FIG. 6 is a comparison diagram of the rate performance of a lithium-ion half-cell based on a lithium negative electrode protective layer ( a lithium sheet with a Nafion@MoS 2 protective barrier) and a lithium-ion half-cell based on an ordinary lithium sheet. It can be seen from Fig. 6 that the discharge capacity of the lithium-ion half-cell based on the lithium-ion negative electrode protective layer is 330.3, 264.5, 196.4 after successive cycles of 0.1C, 0.2C, 0.5C, 1C, 2C, and 0.1C. , 72.1, 37.2 and 278.1 mAh·g -1 , which are much higher than lithium-ion half-cells based on ordinary lithium sheets (corresponding to 90, 74.2, 57.2, 46.3, 31.7 and 92.3 mAh·g -1 ).
通过以上实验可知,具备锂负极保护层的锂离子半电池相对于基于普通锂片的锂离子半电池具有更好的优越性和有效性。Through the above experiments, it can be known that the lithium ion half-cell with a lithium negative electrode protective layer has better superiority and effectiveness than the lithium-ion half-cell based on ordinary lithium sheets.
上述实施例为本发明较佳的实施方式,但本发明的实施方式并不受上述实施例的限制,其他的任何未背离本发明的精神实质与原理下所作的改变、修饰、替代、组合、简化,均应为等效的置换方式,都包含在本发明的保护范围之内。
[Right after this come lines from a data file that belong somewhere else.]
-- ==== Sys2Proof/Certificates/Slice0/Obligations.lean ====
section
/-!
DEFINITION. The statements about the model, for the provers: the machine as a whole, the invariants
every step keeps, the formulas and orders of the manual, the links, and each command's effect.
-/

section
open Sys2Proof Sys2Proof.Machine

/-! ### The machine -/

/-- A step runs the command at the front of the queue, with the queue's rest. -/
def Obligations.StepRunsFrontCommand : Prop :=
  ∀ (c : Instr) (rest : List Instr) (s : State), s.pending = c :: rest →
    step s = exec c { s with pending := rest }

/-- On an empty queue the part puts one of its own due steps in the queue, or lets 1 ms pass. The
model's choice: notes/assumptions/1.md and 2.md. -/
def Obligations.EmptyQueueMovesOn : Prop :=
  ∀ s : State, s.pending = [] →
    (s.due = [] → step s = .next { s with now := s.now + 1 })
    ∧ (∀ c, s.due = [c] → step s = .next { s with pending := [c] })
    ∧ (2 ≤ s.due.length → ∃ c ∈ s.due,
        step s = .next { s with pending := [c], freeCount := s.freeCount + 1 })

/-- Every command answers a next state, and none touches the queue, the model's counter or the time base.
That the resets leave the time base as it is, is the model's choice (notes/assumptions/4.md); the queue
and the counter are the model's own (1.md, 2.md). -/
def Obligations.EveryCommandAnswersNext : Prop :=
  ∀ (c : Instr) (s : State), ∃ t, exec c s = .next t
    ∧ t.pending = s.pending ∧ t.freeCount = s.freeCount ∧ t.now = s.now

/-- While the part is held in reset no command but the reset and supply events and the edge of the
external-stop pin changes anything (R170; the model's reading of it: notes/assumptions/10.md). -/
def Obligations.HeldPartTakesNothing : Prop :=
  ∀ (c : Instr) (s : State), s.held = true →
    (match c with
      | .powerOnReset _ => False
      | .pinReset _ => False
      | .resetPinAsserted => False
      | .powerLoss => False
      | .externalStopEdge _ => False
      | _ => True) →
    exec c s = .next s

/-! ### Invariants -/

/-- The state right after reset meets every invariant. -/
def Obligations.ResetStateMeetsInvariants : Prop := State.reset.ok

/-- Every step keeps the stop line released exactly in SERVING, and asserted in reset (R139, R170). -/
def Obligations.StopLineFollowsMode : Prop :=
  ∀ s t : State, s.stopLineOk → step s = .next t → t.stopLineOk

/-- Every step keeps the stop-cause set empty in SERVING and PARKED, the first cause present exactly
with a cause, and marks only on causes of the set (R143, R145). -/
def Obligations.StopCausesKept : Prop :=
  ∀ s t : State, s.causesOk → step s = .next t → t.causesOk

/-- Every step keeps the sizes and shapes of the Drive Link Unit's lists (R154, R159, R164). -/
def Obligations.DriveLinkListsKept : Prop :=
  ∀ s t : State, s.loadOk → s.linkOk → step s = .next t → t.loadOk ∧ t.linkOk

/-- Every step keeps urgency, deferral, announce counts, speed, distance since fix, off-route count,
parked count, failures and the fourteen counters in their ranges (R20, R39, R40, R123, R162), the
jitter generator off 0 where the station id is not 0 (R123, R125), and on the air port the TX_FRAME of
the last beacon built (R129; the model's way to show it: notes/assumptions/28.md). -/
def Obligations.CountsStayInRange : Prop :=
  ∀ s t : State, step s = .next t →
    (s.boundsOk → t.boundsOk) ∧ (s.jitterOk → t.jitterOk) ∧ (s.airOk → t.airOk)

/-- Every step keeps each parameter in its range and above its floor, the class table in range, and H
the horizon of the parameters (R2, R43, R173, R174). -/
def Obligations.ConfigurationKept : Prop :=
  ∀ s t : State, s.config.ok → step s = .next t → t.config.ok

/-- Every step keeps the peer table at 24 slots of good entries, no two of one station and none of the
own (R64 to R66). -/
def Obligations.PeerTableKept : Prop :=
  ∀ s t : State, s.peersOk → step s = .next t → t.peersOk

/-- Every step keeps the authority record: length and ceiling 0 outside SERVING, a ceiling that is a
multiple of 5 up to MAX_SPEED, and whose stopping distance the length covers (R103, R107, R113). -/
def Obligations.AuthorityRecordKept : Prop :=
  ∀ s t : State, s.loadOk → s.authOk → step s = .next t → t.loadOk ∧ t.authOk

/-- Every step keeps the route ring (R6), the own claim list (R38) and the position (R20) in agreement:
claims in order on the first live entries, the position on a live entry. -/
def Obligations.RouteClaimsPositionAgree : Prop :=
  ∀ s t : State, s.loadOk → s.structureOk → step s = .next t → t.loadOk ∧ t.structureOk
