-- ==== Sys2Proof/Tests/Slice0.lean ====
section
/-!
SUPPORT. Tests: the well-formedness checks refuse ill-formed commands; values of the manual's worked
sequences; and for each statement of Certificates/Slice0/Obligations.lean with hypotheses, a concrete
state and operands that meet them.
-/

namespace Sys2Proof.Tests

open Sys2Proof Sys2Proof.Machine

set_option Elab.async false

/-! ### Well-formedness -/

theorem test_wellformed_payload_too_long :
    (Instr.status (List.replicate 251 0#8)).wellFormed = false
      ∧ (Instr.driveReport (List.replicate 251 0#8) 0#16).wellFormed = false
      ∧ (Instr.rxFrame (List.replicate 251 0#8)).wellFormed = false
      ∧ (Instr.status (List.replicate 250 0#8)).wellFormed = true := by decide +kernel

theorem test_wellformed_no_bytes :
    (Instr.driveLinkRequestArrival []).wellFormed = false
      ∧ (Instr.modemFrameOtherKind []).wellFormed = false
      ∧ (Instr.transponderRead []).wellFormed = false := by decide +kernel

theorem test_wellformed_unknown_type :
    (Instr.unknownRequest 0x13#8 []).wellFormed = false
      ∧ (Instr.unknownRequest 0x20#8 []).wellFormed = false
      ∧ (Instr.unknownRequest 0x14#8 (List.replicate 251 0#8)).wellFormed = false
      ∧ (Instr.unknownRequest 0x14#8 []).wellFormed = true
      ∧ (Instr.unknownRequest 0x00#8 []).wellFormed = true := by decide +kernel

theorem test_wellformed_index_and_slot :
    (Instr.yieldWindowExpiry 65536).wellFormed = false
      ∧ (Instr.entryHoldExpiry 65536).wellFormed = false
      ∧ (Instr.peerStale 24).wellFormed = false ∧ (Instr.peerExpire 24).wellFormed = false
      ∧ (Instr.peerExpire 23).wellFormed = true := by decide +kernel

/-! ### Formats (spec/11) -/

/-- R180: the CRC-16 of the nine characters "123456789". -/
theorem test_crc16_check_value :
    crc16 [0x31#8, 0x32#8, 0x33#8, 0x34#8, 0x35#8, 0x36#8, 0x37#8, 0x38#8, 0x39#8] = 0x29B1#16 := by
  decide +kernel

/-- R182: a reader frame by hand: 0x52 xor 0x12 xor 0x34 is 0x74. -/
theorem test_reader_frame : readerFrame 0x1234#16 = [0x52#8, 0x12#8, 0x34#8, 0x74#8] := by
  decide +kernel

/-- Section 7.6: the register of station 17 from its seed on. -/
theorem test_jitter_sequence :
    (BeaconUnit.reset 17#8).jitter = 0x1111#16 ∧ jitterStep 0x1111#16 = 0x8888#16
      ∧ jitterStep 0x8888#16 = 0xC444#16 ∧ jitterStep 0xC444#16 = 0xE222#16
      ∧ jitterStep 0xF111#16 = 0xF888#16 ∧ jitterDraw 0x1111#16 40 = 23
      ∧ jitterDraw 0xE222#16 40 = 39 := by decide +kernel

/-! ### The states of the tests -/

/-- The parameters of section 6.6. -/
def params66 : Params :=
  { Params.defaults ⟨9#8, 0#2, 0#2⟩ with
    decel := 150, reactionMs := 400, margin := 200, vehicleLength := 1050, maxSpeed := 1000 }

/-- A route entry without override, stop point or crane sequence. -/
def lane (cell : CellId) (length : Nat) : RouteEntry := ⟨cell, length, none, none, none, false⟩

/-- An own claim of the tests, its identity its index. -/
def own (i : Nat) (cell : CellId) (st : ClaimState) : Claim where
  identity := i
  index := i
  cell := cell
  state := st
  announce := 2
  firstAnnounce := some 0
  heldSince := if st = .tentative then none else some 0
  crane := none
  yieldTimer := none
  holdTimer := none

/-- A peer entry of the tests, in SERVING, with one claim. -/
def peer (id : StationId) (age : AgeState) (cell : CellId) (st : ClaimState) : PeerEntry where
  id := id
  seq := 10#8
  mode := .serving
  urgency := 0
  deferral := 0
  posCell := cell
  posOffset := 0
  speed := 0
  age := age
  lastHeard := 0
  claims := [⟨cell, st, none⟩]

/-- Station 9 in SERVING as section 6.6 sets it out, with two peers elsewhere, at time 5000. -/
def bay : State :=
  { State.reset with
    route := ⟨[lane 0x0104#16 1200, lane 0x0105#16 1200, lane 0x0106#16 1200, lane 0x1107#16 800,
      lane 0x1108#16 800], 9, .active⟩
    pos := ⟨true, some ⟨5, 280⟩, 0, 1000, 0, 600⟩
    claims := ⟨[own 4 0x0104#16 .occupied, own 5 0x0105#16 .occupied, own 6 0x0106#16 .held,
      own 7 0x1107#16 .held, own 8 0x1108#16 .tentative], 0, 0, none, 9⟩
    peers := ⟨some (peer 20#8 .fresh 0x0420#16 .held) :: some (peer 21#8 .stale 0x0421#16 .occupied)
      :: List.replicate 22 none, none⟩
    beacon := { BeaconUnit.reset 9#8 with timer := some 5000 }
    ctl := { ModeController.reset with mode := .serving, line := .released, listenDone := true }
    link := { DriveLink.reset with authTimer := some 5000 }
    config := { ConfigLoader.reset ⟨9#8, 0#2, 0#2⟩ with
      params := params66, horizon := params66.horizon, ready := true, loading := false }
    now := 5000 }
The above-mentioned embodiments are preferred embodiments of the present invention, but the embodiments of the present invention are not limited by the above-mentioned embodiments, and any other changes, modifications, substitutions, combinations, etc. made without departing from the spirit and principle of the present invention Simplified, all should be equivalent replacement methods, and they are all included in the protection scope of the present invention.